Alexander Graham Bell invented the telephone. Bell had always been interested in the science of sound because both his wife and mother were deaf. Eventually, all his experiments with sounds led to him to want to send voice signals down a telegraph wire. Bell got funding to hire an assistant, Thomas Watson, to help create the telephone. On August 10, 1876, Bell and Watson made the first long-distance, around six miles, telephone.

Bell didn’t make the first transcontinental telephone call until January 15, 1915. He called Thomas Watson from New York while he was in San Francisco on the Candlestick telephone. By the twenties, telephones had become very common in homes and the workplace. According to www.elon.edu, there were 600,000 thousand in Bell’s telephone system in the early 1900s, by 1905 it had shot up to 2.2 million, and in the 1920s there were 5.8 million.

In the thirties, Bell started working on a new type of phone, something far different than the candlestick phones. These were known as the model telephones and were pretty popular in the 30s and 40s. Rotary phones became popular in the 50s, although they were actually developed in 1896 by John and Charles Erickson and their partner A.E. Keith. They weren’t frequently used until 1919 and were popular from the 50s through the mid-70s.

The eighties beheld the first mobile phone, Motorola DynaTAC 8000X, most commonly called a box phone. It was launched in 1983. Created by Martin Cooper, it originally sold for around $3,995 when it reached the market. This phone was the beginning of something big.

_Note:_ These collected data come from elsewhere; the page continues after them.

-- ==== Sys2Proof/Proofs/Commands.lean ====
section
/-!
PROOFS. The commands in general: a step takes the front command, every command completes, and what the release and the
assertion of RSTN and a write transfer do (R1, R25, R32, R169, R185).
-/

namespace Sys2Proof.Machine

/-- Settles O1: a step is defined by the front of the queue. -/
theorem stepTakesFrontCommand : Obligations.StepTakesFrontCommand := by
  unfold Obligations.StepTakesFrontCommand
  refine ⟨fun c s rest => rfl, fun s h => ?_⟩
  unfold step
  rw [h]

/-! ### Every command completes -/

theorem State.runWork_pending (s : State) (w : Work) : (s.runWork w).pending = s.pending := by
  cases hw : evaluates w with
  | true => exact (s.runWork_evaluated w hw).pending
  | false =>
    cases w with
    | meterClose =>
      simp only [State.runWork, State.runMeterClose]
      split <;> rfl
    | highwayOut => simp only [State.runWork, State.runHighwayOut, State.driveNow_pending]
    | noise | mix | earpiece => rfl
    | _ => cases hw

theorem pending_kept (l : List Instr) : Kept (fun s => s.pending = l) where
  powerOn _ h := h
  released _ h := h
  mark _ _ _ h := h
  quiet _ _ _ h := h
  write _ _ _ h := h
  read _ _ h := h
  report _ _ _ h := h
  work _ _ h := h
  ftu _ _ h := h
  runWork s w h := (s.runWork_pending w).trans h
  poolGrant s h := by
    obtain ⟨_, _, he⟩ := s.poolGrant_frame
    rw [he]
    exact h
  grantFetch s h := by
    obtain ⟨_, _, he⟩ := s.grantFetch_frame
    rw [he]
    exact h
  beginFrame _ h := h
  collect s b slots h := by
    rw [State.collect]
    exact h
  latch s h := by
    rw [State.latchSlots]
    exact h
  drive _ h := h
  toFreeRun _ h := h
  cutOff _ _ _ h := h
  arrive _ _ _ _ h := h
  completeFetch _ _ _ h _ _ := h
  timeoutFetch s _ h _ := by
    unfold State.timeoutFetch
    dsimp only
    split
    · rw [State.failStore_eq]
      exact h
    · exact h
  engine _ _ h _ := h

theorem State.softReset_pending (s : State) : s.softReset.pending = s.pending := by
  unfold State.softReset State.resetBlocks
  rw [State.reportAll_eq]
  dsimp only
  split <;> rfl

theorem exec_next (c : Instr) (s : State) : ∃ t, exec c s = .next t := by
  cases c <;> exact ⟨_, rfl⟩

/-- Settles O2: each arm of `exec` answers a next state, and no block's change reaches the waiting commands. -/
theorem everyCommandCompletes : Obligations.EveryCommandCompletes := by
  unfold Obligations.EveryCommandCompletes
  intro c s
  obtain ⟨t, he⟩ := exec_next c s
  refine ⟨t, he, ?_⟩
  cases hc : requestRow c with
  | none => exact (pending_kept s.pending).exec hc rfl he
  | some x =>
    exact request_law (fun u => u.pending = s.pending) (fun u => u.pending = s.pending) (fun _ => id) (fun _ _ h => h)
      (fun _ _ h => h) (fun k port u r h => (mix_serve k port u r).mix.pending.trans h)
      (fun u h => u.softReset_pending.trans h) hc rfl he

/-! ### RSTN and write transfers -/

/-- Settles O3: the released part has every position record at its power-on value. -/
theorem releaseSetsPositionRecords : Obligations.ReleaseSetsPositionRecords := by
  unfold Obligations.ReleaseSetsPositionRecords
  intro s hs
  refine ⟨State.released s.pending, by simp [exec, execRstnRelease, hs], fun p => ?_⟩
  simp only [State.released, State.powerOn, State.pos, Nru.powerOn, Fin.getElem_fin, Vector.getElem_replicate]
  exact ⟨rfl, rfl, rfl⟩

/-- Settles O4: and every other block. -/
theorem releaseSetsOtherBlocks : Obligations.ReleaseSetsOtherBlocks := by
  unfold Obligations.ReleaseSetsOtherBlocks
  intro s hs
  refine ⟨State.released s.pending, by simp [exec, execRstnRelease, hs], rfl, rfl, ⟨rfl, rfl, rfl, rfl⟩, fun p => ?_, fun k => ?_,
    fun c => ?_, ⟨fun p => ?_, fun c => ?_⟩, fun v => ?_, ⟨rfl, rfl, rfl, rfl, rfl, rfl, rfl, fun k => ?_⟩, rfl, fun port => ?_⟩
  · simp only [State.released, State.powerOn, Fin.getElem_fin, Vector.getElem_replicate]
    exact ⟨rfl, rfl⟩
  · simp [State.released, State.powerOn, Hwi.powerOn]
  · simp only [State.released, State.powerOn, Hwi.powerOn, Nru.powerOn, Fin.getElem_fin, Vector.getElem_replicate]
    exact ⟨trivial, rfl, rfl, rfl⟩
  · simp only [State.released, State.powerOn, Mxe.powerOn, State.queue, Pqc.powerOn, Fin.getElem_fin, Vector.getElem_replicate]
    exact ⟨rfl, trivial, trivial, rfl, rfl, rfl, rfl, trivial, trivial⟩
  · simp only [State.released, State.powerOn, Mxe.powerOn, Fin.getElem_fin, Vector.getElem_replicate]
    rfl
  · simp only [State.released, State.powerOn, Fin.getElem_fin, Vector.getElem_replicate]
    rfl
  · cases k <;> rfl
  · cases port <;> exact ⟨rfl, rfl, rfl, rfl, rfl, rfl, rfl, rfl⟩

theorem State.eventWork_held (s : State) (w : Work) (due : State → Bool) (hs : s.rstn = true) : s.eventWork w due = s := by
  simp [State.eventWork, hs]

/-- While RSTN is asserted a command other than RSTN's own and the transfers has no effect (R185). -/
theorem exec_held {c : Instr} (s : State) (hs : s.rstn = true) (hassert : c ≠ .rstnAssert) (hrelease : c ≠ .rstnRelease)
    (hwrite : ∀ port bytes, c ≠ .writeTransfer port bytes) (hread : ∀ port, c ≠ .readTransfer port) :
    exec c s = .next s := by
  cases hc : requestRow c with
  | some x =>
    obtain ⟨port, k⟩ := x
    by_cases hk : k = .reset
    · subst hk
      rw [requestRow_reset hc, exec_reset, s.take_held port _ _ hs]
      simp [State.takeRequest, hs]
    · rw [exec_request s hc hk, s.take_held port _ _ hs]
  | none =>
    cases c
    case rstnAssert => exact absurd rfl hassert
    case rstnRelease => exact absurd rfl hrelease
    case writeTransfer port bytes => exact absurd rfl (hwrite port bytes)
    case readTransfer port => exact absurd rfl (hread port)
    case fetchCompletion samples =>
      simp only [exec, execFetchCompletion, hs]
      split <;> simp
    case fetchTimeout =>
      simp only [exec, execFetchTimeout, hs]
      split <;> simp
    case samplePeriod | frameEvent | highwaySync | syncGapTimeout | headsetFrameArrival | fetchGrant | voicePoolGrant |
        scanReadDone | scanReadTimeout =>
      simp [exec, execSamplePeriod, execFrameEvent, execHighwaySync, execSyncGapTimeout, execHeadsetFrameArrival,
        execFetchGrant, execVoicePoolGrant, execScanReadDone, execScanReadTimeout, hs]
    all_goals first
      | exact congrArg _ (State.eventWork_held s _ _ hs)
      | cases hc

/-- Settles O5: the asserted part is at its power-on values, and an exec arm looks at RSTN first. -/
theorem assertedResetHoldsThePart : Obligations.AssertedResetHoldsThePart := by
  unfold Obligations.AssertedResetHoldsThePart
  refine ⟨fun s => ⟨State.powerOn true s.pending, rfl, rfl, fun port => by cases port <;> rfl⟩, fun s hs => ⟨?_, ?_, ?_⟩⟩
  · intro port bytes
    simp [exec, execWriteTransfer, hs, State.modPort]
  · intro port
    simp [exec, execReadTransfer, hs, State.modPort]
  · exact fun c hassert hrelease hwrite hread => exec_held s hs hassert hrelease hwrite hread

/-- Settles O6: a write transfer's mark by what it carried and how many exchanges are held. -/
theorem writeTransferIsMarked : Obligations.WriteTransferIsMarked := by
  unfold Obligations.WriteTransferIsMarked
  intro s port hs
  refine ⟨fun bytes hlen => ?_, fun kind tag length params => ⟨fun hheld => ?_, fun hheld => ?_⟩⟩
  · have hnone : requestOf bytes = none := by
      unfold requestOf
      split
      · simp only [List.length_cons] at hlen
        omega
      · rfl
    simp [exec, execWriteTransfer, hs, State.modPort, PortState.write, hnone]
  · have hheld' : (s.cpt.get port).held < 4 := hheld
    simp [exec, execWriteTransfer, hs, State.modPort, PortState.write, requestOf, Config.exchangeDepth, hheld', State.port]
  · have hheld' : ¬ (s.cpt.get port).held < 4 := Nat.not_lt.mpr hheld
    simp [exec, execWriteTransfer, hs, State.modPort, PortState.write, requestOf, Config.exchangeDepth, hheld', busyMark,
      Response.bytes, State.port]
    cases (s.cpt.get port).overflow <;> rfl

/-! ### Reset meets the laws -/

theorem reset_queue (p : Fin 16) (q : QueueId) : State.reset.queue p q = [] := by
  cases q <;> simp [State.reset, State.released, State.powerOn, State.queue, Pqc.powerOn]

theorem reset_pos (p : Fin 16) : State.reset.pos p = .powerOn := by
  simp [State.reset, State.released, State.powerOn, State.pos]

theorem reset_voice (v : Fin 12) : State.reset.vce[v] = .powerOn := by
  simp [State.reset, State.released, State.powerOn]

theorem reset_context (n : Fin 20) : State.reset.nru.contexts[n] = .powerOn := by
  simp [State.reset, State.released, State.powerOn, Nru.powerOn]

/-- Settles O59: each law holds where the records it speaks of are at their power-on values. -/
theorem resetMeetsLaws : Obligations.ResetMeetsLaws := by
  have hports : State.reset.AllPorts (Holding fun _ => 4) := allPorts_powerOn rfl holding_powerOn
  have hsessions : State.reset.SessionLaws :=
    sessions_powerOn _ fun c => by simp [State.reset, State.released, State.powerOn, Session.powerOn]
  have hrecords : State.reset.RecordLaws := records_powerOn _ (fun p => ⟨false, reset_pos p⟩) rfl
  have hmix : State.reset.MixLaws := (mixLaws_powerOn false []).of_stands {}
  have hnoise : State.reset.NoiseStep State.reset :=
    .powerOn _ (fun p => by rw [reset_pos]; rfl) (fun n => by rw [reset_context]; exact ⟨rfl, rfl⟩) rfl
  have hprompt : State.reset.PromptLaws := State.promptLaws_fresh reset_queue fun p => by rw [reset_pos]; rfl
  have hvoice : State.reset.VoicesLawful := State.voicesLawful_fresh reset_voice rfl
  obtain ⟨hreport, hexchange⟩ := (allPorts_holding _).mp hports
  obtain ⟨hgain, hterm, hrange⟩ := (State.mixLaws_iff _).mp hmix
  obtain ⟨hqueues, hhold⟩ := (State.promptLaws_iff _).mp hprompt
  obtain ⟨hvoices, hfetch⟩ := hprompt.voicesLawful_iff.mp hvoice
  exact ⟨hreport, hexchange, hqueues, hhold, hsessions.1, hsessions.2, hrecords.1, hrecords.2, hgain, hterm, hrange,
    hvoices, hfetch, hnoise.1, fun p => by rw [reset_pos, reset_context]; decide,
    fun c => by
      rw [reset_context]
      simp [State.reset, State.released, State.powerOn, Nru.powerOn, NoiseSettings.powerOn, NoiseCtx.powerOn]⟩

end Sys2Proof.Machine
end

1999 was the year the Nokia phones came out and dominated the wireless market. Nokia was the best-selling mobile brand in the world. The next phone that started a craze was the Sharp J-phone which started in Japan and was the world’s first camera phone made by Sharp Corporation in November 2000s.

Next, there was the Blackberry with a color screen in 2003.

The next biggest phone was in 2007 with the iPhone touch, the phone that changed society forever. The phone was considered a big improvement from former phones. Its operating system allowed users to browse full webpages, triangulate positioning with Google maps and easily download apps.

Comparing the first phones to the current phones shows amazing leaps in technology. Phones today give everyone access to FaceTime, a camera, games and other useful apps with just a click of a button. If people in the 1870s saw what phones looked like nearly 150 years later, they would be amazed.  Imagine what it will be like in another 150 years.